-- ==== Sys2Proof/Syntax.lean ====
section
/-! DEFINITION. The rows of spec/opcode_table.json. The block executes no instruction words
(spec/30_encoding.md); what the table lists are the operations a request starts, the cases of three
internal decodes, the fifteen micro-operations and the power-on reset. One constructor per row, in the
table's order. A row whose mask leaves bits of CUR, F3 or the digit open carries that value as its operand;
the open bits of a PEND row are other requests, which stay pending and are no operand (rules R76, R80). -/

namespace Sys2Proof

/-- The table's column "format": which bits a row's match and mask speak of. -/
inductive Format where
  /-- PEND at an idle boundary, 5 bits (rules R75, R76). -/
  | pend
  /-- CUR, 3 bits, decoded by A0 (rule R77). -/
  | cur
  /-- F3 = EV[15:12], 4 bits (rule R114). -/
  | f3
  /-- The digit value given to ENC, 4 bits (rule R100). -/
  | digit
  /-- The ordinal of TPH, 4 bits, an index of the table only (rule R83). -/
  | tph
  /-- The ordinal of APH, 3 bits, an index of the table only (rule R83). -/
  | aph
  /-- The pin por_n, 1 bit, active-low (rule R38). -/
  | por
  deriving DecidableEq, Repr

/-- The five request sources (rule R171). -/
inductive Source where
  | slow
  | fast
  | start
  | rst
  | stop
  deriving DecidableEq, Repr

/-- One row of the opcode table. -/
inductive Instr where
  /-- TICK, the whole operation (rules R130, R140). -/
  | tick
  /-- ADV, the whole operation (rule R110). -/
  | adv
  /-- START (rule R160). -/
  | start
  /-- RST (rule R161). -/
  | rst
  /-- STOP (rule R162). -/
  | stop
  /-- NOP (rule R163). -/
  | nop
  /-- ADV.D0 (rule R118). -/
  | advD0
  /-- ADV.D1 (rule R119). -/
  | advD1
  /-- ADV.D2 (rule R120). -/
  | advD2
  /-- ADV.D3 (rule R121). -/
  | advD3
  /-- ADV.COLON (rule R122). -/
  | advColon
  /-- ADV.CLAMP, the row CUR = 5 (rule R123). -/
  | advClamp5
  /-- ADV.CLAMP, the row CUR = 6 or 7 (rule R123). -/
  | advClamp67 (cur : Cursor)
  /-- D3DEC.GEN, the row f = 0x0 to 0x7 (rule R114). -/
  | d3decGen07 (f : Nibble)
  /-- D3DEC.8 (rule R114). -/
  | d3dec8
  /-- D3DEC.9 (rule R114). -/
  | d3dec9
  /-- D3DEC.GEN, the row f = 0xA or 0xB (rule R114). -/
  | d3decGenAB (f : Nibble)
  /-- D3DEC.GEN, the row f = 0xC or 0xD (rule R114). -/
  | d3decGenCD (f : Nibble)
  /-- D3DEC.GEN, the row f = 0xE (rule R114). -/
  | d3decGenE
  /-- D3DEC.F (rule R114). -/
  | d3decF
  /-- ENC.0 (rules R100, R101). -/
  | enc0
  /-- ENC.1 -/
  | enc1
  /-- ENC.2 -/
  | enc2
  /-- ENC.3 -/
  | enc3
  /-- ENC.4 -/
  | enc4
  /-- ENC.5 -/
  | enc5
  /-- ENC.6 -/
  | enc6
  /-- ENC.7 -/
  | enc7
  /-- ENC.8 -/
  | enc8
  /-- ENC.9 -/
  | enc9
  /-- ENC.OOR, the row d = 10 or 11 (rule R102). -/
  | encOorAB (d : Nibble)
  /-- ENC.OOR, the row d = 12 to 15 (rule R102). -/
  | encOorCF (d : Nibble)
  /-- TICK.K0, the gate (rule R131). -/
  | tickK0
  /-- TICK.K1, the terminal test before any arithmetic (rule R132). -/
  | tickK1
  /-- TICK.K2, the hundredths step (rule R133). -/
  | tickK2
  /-- TICK.K3, the terminal test after the hundredths step (rule R134). -/
  | tickK3
  /-- TICK.K4, the seconds carry (rule R135). -/
  | tickK4
  /-- TICK.K5, the terminal test after the seconds carry (rule R136). -/
  | tickK5
  /-- TICK.K6, the minutes carry (rule R137). -/
  | tickK6
  /-- TICK.K7, the terminal test after the minutes carry (rule R138). -/
  | tickK7
  /-- TICK.K8, the safety-net mask and the end (rule R139). -/
  | tickK8
  /-- ADV.A0, dispatch and clamp (rule R111). -/
  | advA0
  /-- ADV.A1, blank (rule R112). -/
  | advA1
  /-- ADV.A2, extract (rule R113). -/
  | advA2
  /-- ADV.A3, write the segments (rule R115). -/
  | advA3
  /-- ADV.A4, enable (rule R116). -/
  | advA4
  /-- ADV.A5, advance the cursor (rule R117). -/
  | advA5
  /-- POR, the power-on reset (rule R200). -/
  | por
  deriving DecidableEq, Repr

end Sys2Proof
end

::::

▶ About this exercise
Show each line of the listing that holds the string "after".

▶ Task solution
  /-- TICK.K3, the terminal test after the hundredths step (rule R134). -/
  /-- TICK.K5, the terminal test after the seconds carry (rule R136). -/
  /-- TICK.K7, the terminal test after the minutes carry (rule R138). -/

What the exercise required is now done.